So today let us specifically honor her memory.  Meet Doxy's "reason why":

Elegy

She was beautiful. Big brown eyes and a veritable mane of dark brown, unruly hair. A crooked tooth gave her a interesting smile.

She was sarcastic and wry. I was always glad that I wasn't the subject of her witheringly funny scrutiny. She could cut through bullshit in about two seconds flat. You never wondered what she thought about anything--she was always happy to tell you.

She grew up in a beach town and she was in love with the ocean. Her blog carried a quote from Isak Dinesen: "The cure for anything is salt water: sweat, tears, or the sea." She knew something about tears--and she knew how to laugh, too.

She was fiercely loyal to her friends, including me. And she was loving--to her son, to her family and friends, and even to a few people who didn't deserve it.

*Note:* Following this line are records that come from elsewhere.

-- ==== Sys2Proof/Laws/State.lean ====
section
/-! SUPPORT. What each update of the state leaves as it was: one lemma per update and field, and the laws of registers and
their fields. -/
namespace Sys2Proof.Machine
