/-- The converter's register shows the reading of the supply. -/
theorem fld_dioVolt (k : Nat) (mv : BitVec 16) (s : State) : fld (Fld.DIO_BANKk_VOLT_MV k) (dioVolt k mv s) = mv.toNat :=
  fld_setFld_status _ mv s rfl rfl

/-- A counter of a bank is no event. -/
theorem flag_bump_counts (g : RegField) (hg : g.addr = Reg.DIO_EVENT) {f : RegField} {k : Nat}
    (hf : f.addr = Reg.DIO_BANKk_COUNTS k) (s : State) : flag g (bump f s) = flag g s :=
  flag_setFld_addr _ _ _ _ (by rw [hg, hf]; exact bankReg_above (by decide) k)

/-! ### The supply and its comparators (R326 to R328, R331, R369) -/

/-- Below 19.2 V the bank warns. -/
def bankWarned (k : Nat) (mv : BitVec 16) (s : State) : State :=
  s |> dioVolt k mv |> onDioBank k (fun b => { b with warn := true, reenReady := false })
    |> raiseF 0x06 Fld.DIO_EVENT_BANK_WARN |> bump (Fld.DIO_BANKk_COUNTS_WARN k) |> say Code.DIO_BANK_WARN

theorem exec_dioBankWarn {k : Fin 4} {s : State} (hup : regionsUp s = true) (hwarn : (dioBank k s).warn = false)
    (mv : BitVec 16) : exec (.dioBankWarn k mv) s = .next (bankWarned k mv s) := by
  show execDioBankWarn k mv s = _
  simp only [execDioBankWarn, hup, hwarn, Bool.not_true, Bool.or_self, Bool.false_eq_true, if_false]
  rfl

theorem dioBank_bankWarned (k : Nat) (mv : BitVec 16) (s : State) :
    dioBank k (bankWarned k mv s) = { dioBank k s with warn := true, reenReady := false } := by
  simp [bankWarned]

theorem fld_bankWarned (k : Nat) (mv : BitVec 16) (s : State) :
    fld (Fld.DIO_BANKk_VOLT_MV k) (bankWarned k mv s) = mv.toNat := by
  rw [bankWarned, fld_say, bump, fld_setFld_addr _ _ _ _ (bankReg_apart (by decide) k),
    fld_raiseF_addr _ _ _ _ (bankReg_above (by decide) k).symm, fld_onDioBank, fld_dioVolt]

theorem flag_bankWarned (k : Nat) (mv : BitVec 16) (s : State) :
    flag Fld.DIO_EVENT_BANK_WARN (bankWarned k mv s) = true := by
  rw [bankWarned, flag_say, flag_bump_counts _ rfl rfl]
  exact flag_raiseF _ _ _ rfl (by decide)

theorem exec_dioBankWarnClear {k : Fin 4} {s : State} (hup : regionsUp s = true) (hlow : (dioBank k s).low = false)
    (mv : BitVec 16) : exec (.dioBankWarnClear k mv) s
      = .next (s |> dioVolt k mv |> onDioBank k (fun b => { b with warn := false, reenReady := true })) := by
  show execDioBankWarnClear k mv s = _
  simp only [execDioBankWarnClear, hup, hlow, Bool.not_false, Bool.and_self, if_true]

/-- Below 15.0 V the bank is low, before the analog bank that it feeds follows. -/
def bankLow (k : Nat) (mv : BitVec 16) (s : State) : State :=
  s |> dioVolt k mv |> onDioBank k (fun b => { b with low := true, reenReady := false }) |> say Code.DIO_BANK_LOW

theorem exec_dioBankLow {k : Fin 4} {s : State} (hup : regionsUp s = true) (hlow : (dioBank k s).low = false)
    (mv : BitVec 16) : exec (.dioBankLow k mv) s = .next (anaLoopLow k (bankLow k mv s)) := by
  show execDioBankLow k mv s = _
  simp only [execDioBankLow, hup, hlow, Bool.not_true, Bool.or_self, Bool.false_eq_true, if_false]
  rfl

theorem anaLoopLow_only (k : Nat) (s : State) : Only [.block 0x06, .free, .strand, .ana, .out] s (anaLoopLow k s) :=
  (anaLoopLow_does k s (Does.refl _ _) rfl).only

theorem dioBank_anaLoopLow (k b : Nat) (s : State) : dioBank k (anaLoopLow b s) = dioBank k s :=
  dioBank_congr (anaLoopLow_only b s .dio rfl).2.1 k

/-- The faults of the channels leave the bank's own mark. -/
theorem anBank_anaLoopLow (k : Nat) (s : State) : anBank k (anaLoopLow k s) = { anBank k s with loopLow := true } := by
  unfold anaLoopLow
  rw [forAll_keeps (g := anBank k), anBank_onAnBank]
  intro n u
  rw [anBank, anFaultSet, say_anBank, raiseF_anBank]
  rfl

theorem dioBank_bankLow (k : Nat) (mv : BitVec 16) (s : State) :
    dioBank k (bankLow k mv s) = { dioBank k s with low := true, reenReady := false } := by
  simp [bankLow]

theorem dioReg_above {b : Nat} (n : Nat) (h : b < 0x050100) : 0x050100 + 0x8 * (n % 32) ≠ b := by omega

/-- A low supply does not turn a channel round. -/
theorem dioDir_bankLow (n : Nat) (k : Fin 4) (mv : BitVec 16) (s : State) :
    dioDir n (anaLoopLow k (bankLow k mv s)) = dioDir n s := by
  have hvolt : 0x050048 + 0x10 * (k.val % 4) < 0x050100 := by omega
  have hblock : (0x050100 + 0x8 * (n % 32)) / 65536 = 5 := by omega
  rw [dioDir, flag_of_rd (anaLoopLow_only k _ (.block 5) rfl _ hblock), bankLow, flag_say, flag_onDioBank, dioVolt,
    flag_setFld_addr _ _ _ _ (dioReg_above n hvolt), dioDir]

/-- The inputs of a low bank are invalid (R327). -/
theorem dioInvalid_of_low {n : Nat} {s : State} (hdir : dioDir n s = false) (hlow : (dioBank (n / 8) s).low = true) :
    dioInvalid n s = true := by
  simp [dioInvalid, hdir, hlow]

theorem exec_dioBankLowClear {s : State} (hup : regionsUp s = true) (k : Fin 4) (mv : BitVec 16) :
    exec (.dioBankLowClear k mv) s = .next (s |> dioVolt k mv |> onDioBank k (fun b => { b with low := false })
      |> onAnBank k (fun b => { b with loopLow := false })) := by
  show execDioBankLowClear k mv s = _
  simp only [execDioBankLowClear, hup, if_true]

/-- A bank goes off and is counted. -/
def bankOpened (st : DioBankState) (code : Status) (k : Nat) (s : State) : State :=
  s |> onDioBank k (fun b => { b with st := st, switch := false }) |> raiseF 0x06 Fld.DIO_EVENT_BANK_OFF
    |> bump (Fld.DIO_BANKk_COUNTS_OFF k) |> say code

theorem dioBank_bankOpened (st : DioBankState) (code : Status) (k : Nat) (s : State) :
    dioBank k (bankOpened st code k s) = { dioBank k s with st := st, switch := false } := by
  simp [bankOpened]

theorem flag_bankOpened (st : DioBankState) (code : Status) (k : Nat) (s : State) :
    flag Fld.DIO_EVENT_BANK_OFF (bankOpened st code k s) = true := by
  rw [bankOpened, flag_say, flag_bump_counts _ rfl rfl]
  exact flag_raiseF _ _ _ rfl (by decide)

theorem exec_dioBankLatchoff {k : Fin 4} {s : State} (hup : regionsUp s = true) (hlow : (dioBank k s).low = true)
    (hon : (dioBank k s).st = .on) :
    exec (.dioBankLatchoff k false) s = .next (bankOpened .latchedOff Code.DIO_BANK_LATCHOFF k s) := by
  show execDioBankLatchoff k false s = _
  simp only [execDioBankLatchoff, hup, hlow, hon, dioTie, Bool.not_true, Bool.or_self, Bool.false_eq_true, if_false,
    beq_self_eq_true, if_true]
  rfl

theorem exec_dioBankOvercurrent {k : Fin 4} {s : State} (hup : regionsUp s = true) (hon : (dioBank k s).st = .on) :
    exec (.dioBankOvercurrent k) s = .next (bankOpened .switchedOff Code.DIO_BANK_SWITCHOFF k s) := by
  show execDioBankOvercurrent k s = _
  simp only [execDioBankOvercurrent, hup, dioSwitchOff, hon, bne_self_eq_false, Bool.false_eq_true, if_false, if_true]
  rfl

/-! ### REENABLE and RECOVER (R329, R347) -/

/-- DIO_BANK_RESULT shows the status. -/
theorem fld_bankResult (st : Status) (s : State) :
    fld Fld.DIO_BANK_RESULT_STATUS (setFld Fld.DIO_BANK_RESULT_STATUS st.toNat s) = st.toNat :=
  fld_setFld_status _ _ _ rfl rfl

/-- The bank is off in a way that a re-enable ends, and its supply is good. -/
def reenables (k : Nat) (s : State) : Bool :=
  ((dioBank k s).st == .latchedOff || (dioBank k s).st == .switchedOff) && (dioBank k s).reenReady

theorem exec_dioBankReenable {k : Fin 4} {s : State} (hok : hostOk Reg.DIO_BANK_CMD .write s = true) :
    exec (.dioBankReenable k) s = .next (setFld Fld.DIO_BANK_RESULT_STATUS
      (if reenables k s then Code.DIO_OK else Code.DIO_REEN_REFUSED).toNat
      (if reenables k s then dioReenable k s else say Code.DIO_REEN_REFUSED s)) :=
  congrArg Host.Outcome.next (hostCmd_of_ok _ hok)

/-- A re-enabled bank is as its EN bit says, whatever its channels were stuck at. -/
theorem dioBank_dioReenable (k : Nat) (s : State) : dioBank k (dioReenable k s) = { dioBank k s with
    st := if flag (Fld.DIO_BANKk_CFG_EN k) s then .on else .disabled, switch := flag (Fld.DIO_BANKk_CFG_EN k) s } := by
  rw [dioReenable, dioBank_say, dioBank_raiseF, forAll_keeps (g := dioBank k), dioBank_onDioBank]
  exact fun _ _ => rfl

/-- A recovered bank is as its EN bit says. -/
def bankRecovered (k : Nat) (s : State) : State :=
  s |> onDioBank k (fun b => { b with
      st := if flag (Fld.DIO_BANKk_CFG_EN k) s then .on else .disabled, switch := flag (Fld.DIO_BANKk_CFG_EN k) s })
    |> unisolateBank 2 k |> setFld Fld.DIO_BANK_RESULT_STATUS Code.DIO_OK.toNat

theorem exec_dioBankRecover_passes {k : Fin 4} {s : State} (hok : hostOk Reg.DIO_BANK_CMD .write s = true)
    (hisolated : (dioBank k s).st = .isolated) : exec (.dioBankRecover k true) s = .next (bankRecovered k s) := by
  show execDioBankRecover k true s = _
  simp only [execDioBankRecover, hostCmd_of_ok _ hok, hisolated, beq_self_eq_true, Bool.and_self, if_true]
  rfl

/-- Without a passed self-check only the result register changes. -/
theorem exec_dioBankRecover_fails {k : Fin 4} {s : State} (hok : hostOk Reg.DIO_BANK_CMD .write s = true) :
    exec (.dioBankRecover k false) s
      = .next (withFree (fun d => setFld Fld.DIO_BANK_RESULT_STATUS (d.toNat % 65536)) s) := by
  show execDioBankRecover k false s = _
  simp only [execDioBankRecover, hostCmd_of_ok _ hok, Bool.and_false, Bool.false_eq_true, if_false]

/-! ### The enable of a bank (R311) -/

/-- The enable bit shows what is written. -/
theorem flag_bankEnable (k : Nat) (b : Bool) (s : State) :
    flag (Fld.DIO_BANKk_CFG_EN k) (setFlag (Fld.DIO_BANKk_CFG_EN k) b s) = b :=
  flag_setFlag_same _ _ _ rfl (by simp)

/-- A disabled bank turns on with its enable bit. -/
def bankEnabled (k : Nat) (s : State) : State :=
  s |> setFlag (Fld.DIO_BANKk_CFG_EN k) true
    |> onDioBank k (fun b => if b.st == .disabled then { b with st := .on, switch := true } else b)

theorem exec_dioBankEnable_fits {k : Fin 4} {s : State} (hok : hostOk (Reg.DIO_BANKk_CFG k) .write s = true)
    (hoff : flag (Fld.DIO_BANKk_CFG_EN k) s = false) (hfits : dioDirConflict k s = false) :
    exec (.dioBankEnable k true) s = .next (bankEnabled k s) := by
  show execDioBankEnable k true s = _
  simp only [execDioBankEnable, hostCmd_of_ok _ hok, hoff, hfits, Bool.false_eq_true, if_false, if_true]
  rfl

theorem dioBank_bankEnabled {k : Nat} {s : State} (h : (dioBank k s).st = .disabled) :
    dioBank k (bankEnabled k s) = { dioBank k s with st := .on, switch := true } := by
  simp [bankEnabled, h]

/-- A conflict of direction is reported, and the bank stays disabled. -/
theorem exec_dioBankEnable_conflict {k : Fin 4} {s : State} (hok : hostOk (Reg.DIO_BANKk_CFG k) .write s = true)
    (hoff : flag (Fld.DIO_BANKk_CFG_EN k) s = false) (hconflict : dioDirConflict k s = true) :
    exec (.dioBankEnable k true) s
      = .next (say Code.DIO_DIR_CONFLICT (raiseF 0x06 Fld.DIO_EVENT_DIR_CONFLICT s)) := by
  show execDioBankEnable k true s = _
  simp only [execDioBankEnable, hostCmd_of_ok _ hok, hoff, hconflict, Bool.false_eq_true, if_false, if_true]

/-- Without its enable bit a bank opens its switch, and one that was on is disabled. -/
def bankDisabled (k : Nat) (s : State) : State :=
  s |> setFlag (Fld.DIO_BANKk_CFG_EN k) false
    |> onDioBank k (fun b => { b with st := if b.st == .on then .disabled else b.st, switch := false })

theorem exec_dioBankEnable_off {k : Fin 4} {s : State} (hok : hostOk (Reg.DIO_BANKk_CFG k) .write s = true) :
    exec (.dioBankEnable k false) s = .next (bankDisabled k s) := by
  show execDioBankEnable k false s = _
  simp only [execDioBankEnable, hostCmd_of_ok _ hok, Bool.false_eq_true, if_false]
  rfl

theorem dioBank_bankDisabled {k : Nat} {s : State} (h : (dioBank k s).st = .on) :
    dioBank k (bankDisabled k s) = { dioBank k s with st := .disabled, switch := false } := by
  simp [bankDisabled, h]

/-! ### The isolation and the keep-alive of a driver (R332, R347) -/

/-- The bank as it is isolated, before the region counts it (R33). -/
def bankIsolated (k : Nat) (s : State) : State :=
  s |> onDioBank k (fun b => { b with st := .isolated, switch := false }) |> raiseF 0x06 Fld.DIO_EVENT_BANK_ISO
    |> say Code.DIO_BANK_ISOLATED

theorem exec_dioBankIsolated {k : Fin 4} {s : State} (hup : regionsUp s = true) (hst : (dioBank k s).st ≠ .isolated) :
    exec (.dioBankIsolated k) s = .next (isolateBank 2 k (bankIsolated k s)) := by
  have hother : ((dioBank k s).st == .isolated) = false := beq_eq_false_iff_ne.2 hst
  show execDioBankIsolated k s = _
  simp only [execDioBankIsolated, hup, dioIsolate, hother, Bool.false_eq_true, if_false, if_true]
  rfl

theorem dioBank_bankIsolated (k : Nat) (s : State) :
    dioBank k (bankIsolated k s) = { dioBank k s with st := .isolated, switch := false } := by
  simp [bankIsolated]

/-- The region's count of isolations leaves the bank and the events of the block. -/
theorem dioBank_isolateBank (k b : Nat) (s : State) : dioBank k (isolateBank 2 b s) = dioBank k s :=
  dioBank_congr (isolateBank_field_only b s .dio rfl).2.1 k

theorem flag_bankIsolated (k b : Nat) (s : State) :
    flag Fld.DIO_EVENT_BANK_ISO (isolateBank 2 b (bankIsolated k s)) = true := by
  rw [flag_of_rd (isolateBank_field_only b _ (.block 0x05) rfl _ rfl), bankIsolated, flag_say]
  exact flag_raiseF _ _ _ rfl (by decide)

theorem dioCh_onDio (n m : Nat) (f : DioCh → DioCh) (s : State) :
    dioCh n (onDio m f s) = if n = m then f (dioCh m s) else dioCh n s := Sparse.get_set _ _ _ _ _

/-- The driver opens every output switch of its bank. -/
def bankSilenced (k : Nat) (s : State) : State :=
  forAll (List.range 8) (fun j => onDio (8 * k + j) (fun c => { c with out := false }))
    (onDioBank k (fun b => { b with silent := true }) s)

theorem exec_dioKeepaliveExpiry {s : State} (hreset : s.sup.inReset = false) (hpower : 2 ≤ power s) (k : Fin 4) :
    exec (.dioKeepaliveExpiry k) s = .next (bankSilenced k s) := by
  have hup : decide (power s < 2) = false := decide_eq_false (by omega)
  show execDioKeepaliveExpiry k s = _
  simp only [execDioKeepaliveExpiry, hreset, hup, Bool.or_self, Bool.false_eq_true, if_false]
  rfl

theorem dioBank_bankSilenced (k : Nat) (s : State) :
    dioBank k (bankSilenced k s) = { dioBank k s with silent := true } := by
  rw [bankSilenced, forAll_keeps (g := dioBank k), dioBank_onDioBank]
  exact fun _ _ => rfl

She exemplified Jesus about as well as anyone I've ever known. She gave up on organized religion after her young son was diagnosed with a chronic illness and the faith community in which he was baptized at sunrise on an Easter morning never called to see how he was or visited him in the hospital. I can't say I blame her for that--in fact, it grieves me in a special way, because those apathetic folks were "my people"--Episcopalians. But she walked the walk a hell of a lot better than most people who just like to tell you about their love for Jesus.

She never caught a break. She never went to college. Never really had much in the way of a career--certainly not something with benefits. Her one great love broke her heart when he left their marriage. Late in life, she had the son she loved above all with a man who didn't deserve either of them.

She was a loving, good woman, friend, and mother, and she never caught a break.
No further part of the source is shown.